Цезарь и кавторанг, Солженицын сводит их вместе на вахте перед возвращением домой после долгого трудового дня. «И Цезарь тут, от конторских к своим подошел. Огнем красным из трубки на себя попыхивает, усы его черные обындевели, спрашивает:

– Ну как, капитан, дела?

Гретому мерзлого не понять. Пустой вопрос – дела как?

– Да как? – поводит капитан плечами. – Наработался вот, еле спину распрямил.

Ты, мол, закурить догадайся дать».

Цезарь догадывается, дает капитану закурить и начинает отводить с ним душу в любимом разговоре.

«Уговаривает Цезарь кавторанга:

– Например, пенсне на корабельной снасти повисло, помните?

– М-да… – кавторанг табачок покуривает.

– Или коляска по лестнице – катится, катится…

– Да… Но морская жизнь там немножко кукольная.

– Видите ли, мы избалованы современной техникой съемки…

– И черви по мясу прямо как дождевые ползают.

Неужели уж такие были?

– Но более мелких средствами кино не покажешь! – Думаю, это б мясо к нам в лагерь сейчас привезли вместо нашей рыбки, да не моя, не скребя в котел бы ухнули, так мы бы…»

Один критик увидел в этом разговоре некий нравственный урон для кавторанга, которого автор якобы уравнял в самом образе мыслей с «шакалом» Фетюковым, заставив говорить о сомнительном мясе так, как будто и он не отказался бы его отведать. Подробность в самом деле не слишком эстетичная. Но нельзя сказать, что она не у места. Автор резко спустил Цезаря с небес на землю, разбил условно-эстетическое восприятие им мира, иронически соотнеся пусть самый удачный кинематографический прием с неподдельной и грубой реальностью. Способ не новый, много раз с успехом служивший Толстому, но и здесь оказавшийся кстати. Прислушиваясь к разговору Цезаря и кавторанга, мы чувствуем особенно остро различие их положения: один из собеседников только что вернулся из жарко натопленной конторы в созерцательно-благодушном настроении, другой же отработал целый день на жестоком морозе и, естественно, несколько грубее и проще смотрит на жизнь.

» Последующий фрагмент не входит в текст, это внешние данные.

/-- A class's fields in the order LOOK streams them. SOURCE index 5 is the fresh supply. -/
def layout : RecordClass → Nat → List FieldSpec
  | .bed, _ =>
    [hostField 1 1 1 160] ++ hostFields 2 16 1 0 3
      ++ [⟨18, 1, .host, .noneOr 4⟩, hostField 19 1 0 100, ⟨20, 1, .host, .zeroOr 8 200⟩,
          partField 21 2, partField 22 1, partField 23 2]
  | .grade, _ =>
    hostFields 1 3 1 0 140 ++ [hostField 4 1 0 3, hostField 5 1 1 8, partField 6 2]
  | .model, _ =>
    hostFields 1 3 2 0 600 ++ hostFields 4 3 1 0 100 ++ hostFields 7 16 1 0 40
      ++ hostFields 23 16 1 0 20
      ++ [hostField 39 1 0 40, hostField 40 1 5 120, hostField 41 1 5 60, partField 42 2]
  | .cannon, _ =>
    [hostField 1 1 0 3, hostField 2 1 0 7, hostField 3 1 0 159, hostField 4 1 1 160,
     hostField 5 1 1 40, hostField 6 2 10 600, hostField 7 1 0 7, hostField 8 1 1 4,
     hostField 9 1 0 1, hostField 10 1 0 1, hostField 11 2 0 400, hostField 12 1 1 60,
     hostField 13 1 0 1, partField 14 2]
  | .exclusion, _ =>
    [hostField 1 1 0 7, hostField 2 1 0 159, hostField 3 1 0 160, partField 4 1, partField 5 2]
  | .main, _ =>
    [hostField 1 1 0 63, hostField 2 1 5 120, hostField 3 2 10 300, hostField 4 1 1 60]
      ++ partFields 5 4 1 ++ [partField 9 2]
  | .pile, _ =>
    [hostField 1 1 0 7, hostField 2 1 0 159, hostField 3 1 1 160, hostField 4 1 0 7,
     ⟨5, 1, .creation, .between 0 100⟩]
      ++ partFields 6 6 1 ++ [partField 12 2] ++ partFields 13 4 1
      ++ [partField 17 2, partField 18 3, partField 19 1, partField 20 1, partField 21 1,
          partField 22 1, partField 23 2, partField 24 2, partField 25 3, partField 26 1,
          partField 27 1, partField 28 2, partField 29 1, partField 30 2]
  | .source, 5 =>
    [hostField 14 2 0 65535, partField 15 2, partField 16 2, partField 7 2, partField 8 1,
     partField 9 1, partField 12 1, partField 13 2]
  | .source, _ =>
    [hostField 1 2 1 60000, hostField 2 2 0 60000, hostField 3 2 0 5000, hostField 4 2 0 720,
     partField 5 1, partField 6 2, partField 7 2, partField 8 1, partField 9 1, partField 10 2,
     partField 11 2, partField 12 1, partField 13 2]
  | .slot, _ =>
    [partField 1 3, partField 2 2, partField 3 1, partField 4 2, partField 5 2, partField 6 1,
     partField 7 1, partField 8 1]
  | .observation, _ =>
    [partField 1 2, partField 2 2, partField 3 1, partField 4 1, partField 5 2, partField 6 3,
     partField 7 1]
  | .order, _ =>
    [partField 1 1, partField 2 1, partField 3 1, partField 4 1, partField 5 2, partField 6 3,
     partField 7 1, partField 8 1]
  | .pass, _ => []
  | .yard, _ =>
    [partField 1 1, partField 2 1, partField 3 2, partField 4 3, hostField 5 2 0 511,
     hostField 6 1 0 1, hostField 7 1 1 48]
      ++ hostFields 8 15 1 0 1 ++ hostFields 23 15 1 0 3 ++ partFields 38 15 1
      ++ [partField 53 1, partField 54 1, partField 55 2]

/-- The bytes of a record's fields, each in its width. -/
def layoutBytes (fields : List FieldSpec) (values : List Nat) : List Byte :=
  (fields.zip values).flatMap fun (f, v) => bytesOf f.width v

/-! ## Field values of the live records, in their layouts' order -/

/-- The records of a table in index order. -/
def Table.list {n : Nat} {α : Type} (t : Table n α) : List α := (List.finRange n).map t.get

/-- The input lines in the order of the YARD record (07 R136). -/
def allLines : List Line :=
  [.machine 0, .machine 1, .machine 2, .machine 3, .machine 4, .machine 5, .machine 6, .machine 7,
   .gust, .rain, .frost, .flow 0, .flow 1, .flow 2, .flow 3]

def bedValues (b : Bed) (passCount : Word16) (present : Bool) : List Nat :=
  [b.length] ++ (Table.list b.exposure).map (·.val)
    ++ [orAbsent 1 (b.collection.map (·.val)), b.returnPercent, b.sweepLimit, passCount.toNat,
        flagCode present, b.revision.toNat]

def gradeValues (g : Grade) : List Nat :=
  [g.may, g.need, g.must, g.clarityLimit, g.deferralLimit, g.revision.toNat]

def modelValues (m : Model) : List Nat :=
  Table.list m.speed ++ Table.list m.humidity ++ (Table.list m.lift).flatMap Table.list
    ++ (Table.list m.dry).flatMap Table.list
    ++ [m.rainGain, m.suspensionLimit, m.observationLife, m.revision.toNat]

def cannonValues (c : Cannon) : List Nat :=
  [c.main.val, c.bed.val, c.reachStart, c.reachLength, c.flow, c.dwell, c.skip, c.repeats,
   flagCode c.reverse, flagCode c.alternate, c.driftLimit, c.gain, flagCode c.enabled,
   c.revision.toNat]

def exclusionValues (e : Exclusion) : List Nat :=
  [e.bed.val, e.start, e.length, flagCode e.fixed, e.revision.toNat]

def mainValues (m : Main) : List Nat :=
  [setCode m.sourceMask, m.warmPrime, m.coldPrime, m.drainTime, m.state.code,
   orAbsent 1 (m.openSource.map (·.val)), orAbsent 1 (m.context.map (·.val)),
   orAbsent 1 (m.fault.map (·.code)), m.revision.toNat]

/-- The Last wetting stamp's fields 17 to 29; all 0xFF while it is absent (10, section 10.5). -/
def wettingValues : Option Wetting → List Nat
  | none =>
    [absentValue 2, absentValue 3, absentValue 1, absentValue 1, absentValue 1, absentValue 1,
     absentValue 2, absentValue 2, absentValue 3, absentValue 1, absentValue 1, absentValue 2,
     absentValue 1]
  | some w =>
    [w.time.day, w.time.second, w.ending.outcomeCode, w.ending.reasonCode, w.cannon.val, w.source.val,
     w.baysDone, w.baysPlanned, w.delivered, w.basis.code, orAbsent 1 (w.sector.map (·.val)),
     orAbsent 2 w.gust, w.clarity]

def pileValues (p : Pile) (l : Living) : List Nat :=
  [p.bed.val, p.start, p.length, p.grade.val, l.moisture, l.urgency.code, l.dryness, l.basis.code,
   l.deferral, flagCode l.escalated, flagCode l.sweepDue, l.bedMark.toNat, flagCode l.engaged,
   flagCode l.carried, flagCode l.unqueued, flagCode l.wetting.isSome]
    ++ wettingValues l.wetting ++ [p.revision.toNat]

def basinValues (b : Basin) : List Nat :=
  [b.capacity, b.floor, b.restoreMargin, b.settleTime, b.baseClarity, b.level, b.reserved, b.clarity,
   b.state.code, b.settle.getD 0, b.spilled, flagCode b.isolated, b.revision.toNat]

def freshValues (f : Fresh) : List Nat :=
  [f.allowance, f.today, f.used, f.reserved, 0, f.state.code, flagCode f.isolated, f.revision.toNat]

def slotValues (x : Slot) : List Nat :=
  [x.hour, x.issue, x.sector.val, x.meanSpeed, x.gust, x.humidity, temperatureCode x.temperature,
   x.rainClass]

def observationValues (o : Observation) : List Nat :=
  [o.speed, o.gust, o.sector.val, o.humidity, o.stamp.day, o.stamp.second, flagCode o.fresh]

def orderValues (o : Order) : List Nat :=
  [o.pile.val, orAbsent 1 (o.watch.map Want.code), orAbsent 1 (o.operator.map Priority.code),
   orAbsent 1 (o.named.map (·.val)), o.entered.day, o.entered.second, o.rank, o.waiting.code]

/-- The YARD record's values (07 R136; 10, section 10.5). -/
def yardValues (s : State) : List Nat :=
  [s.control.mode.code, s.clock.state.code, s.clock.day, s.clock.second, setCode s.notices.enables,
   s.notices.urgentMode.code, s.notices.urgentThreshold]
    ++ allLines.map (fun i => flagCode (s.field.lines.get i).activeHigh)
    ++ allLines.map (fun i => (s.field.lines.get i).filter.code)
    ++ allLines.map (fun i => flagCode (s.field.lines.get i).filtered)
    ++ [orAbsent 1 (s.control.lastEnded.map fun e => e.1.val),
        orAbsent 1 (s.control.lastEnded.map fun e => e.2.outcomeCode), s.control.revision.toNat]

С Иваном Денисовичем Цезарь не станет говорить об Эйзенштейне, о котором тот, наверное, даже и не слыхал. Но кавторанг, которого Цезарь по образованности и кругу интересов считает ровней себе, выражает тот взгляд на вещи, который, без сомнения, должен был бы одобрить и разделить Шухов. Хотелось бы, конечно, чтобы Иван Денисович стоял на более высокой ступени культуры и чтобы Цезарь Маркович, таким образом, мог бы говорить с ним решительно обо всем, что его интересует, но, думается, и тогда взгляды на многое были бы у них различны, потому что различен сам подход к жизни, само ее восприятие.

Иное дело кавторанг или тот высокий молчаливый старик, которого с уважением рассматривает Шухов за ужином. Старик этот был интеллигентом, по догадке И. Чичерова, и, должно быть, крепко воевал за справедливость, потому что сидел он по лагерям да по тюрьмам несчетно и ни одна амнистия его не коснулась. Но достоинства своего не утратил, себя не потерял. «Лицо его все вымотано было, но не до слабости фитиля-инвалида, а до камня тесаного, темного. И по рукам, большим, в трещинах и черноте, видать было, что не много выпадало ему за все годы отсиживаться придурком».

Отношение Шухова к придуркам, точно так же как его недоумение по поводу легкого промысла красилей, имеет в своей основе народное отношение к труду и к моральному долгу совместно работающих людей друг перед другом.

Обо всем этом стоит говорить подробнее, потому что, как ни удивительно, «придурки» тоже не остались в литературе без защиты и покровительства. В повести Б. Дьякова «Пережитое» («Звезда», 1963, № 3), написанной, видимо, не без влияния Солженицына и с внешним усвоением некоторых его интонаций, по одному вопросу – вопросу о «придурках» – идет нескрываемая полемика с «Иваном Денисовичем».

Героя повести Б. Дьякова, собравшегося в первый день своего лагерного срока выйти на общие работы, урезонивает более опытный инженер. Он дружески советует ему поскорее устроиться руководителем художественной самодеятельности при лагере, чтобы избежать общих работ. Инженер предупреждает новичка, что в лагере сидят не только жертвы беззакония, но и «настоящие мерзавцы», с ними-то и предстоит борьба. Сам же лагерный режим может показаться не слишком тяжелым, если вести себя умело: «В шахматы играете? Очень хорошо! Тогда вам известно: иной раз кажется – мат неизбежен, но… напряжение мысли, расчет, ход конем, или рокировка, или пешку в ферзи – и жизнь выиграна!.. Вы, разумеется, понимаете аллегории?»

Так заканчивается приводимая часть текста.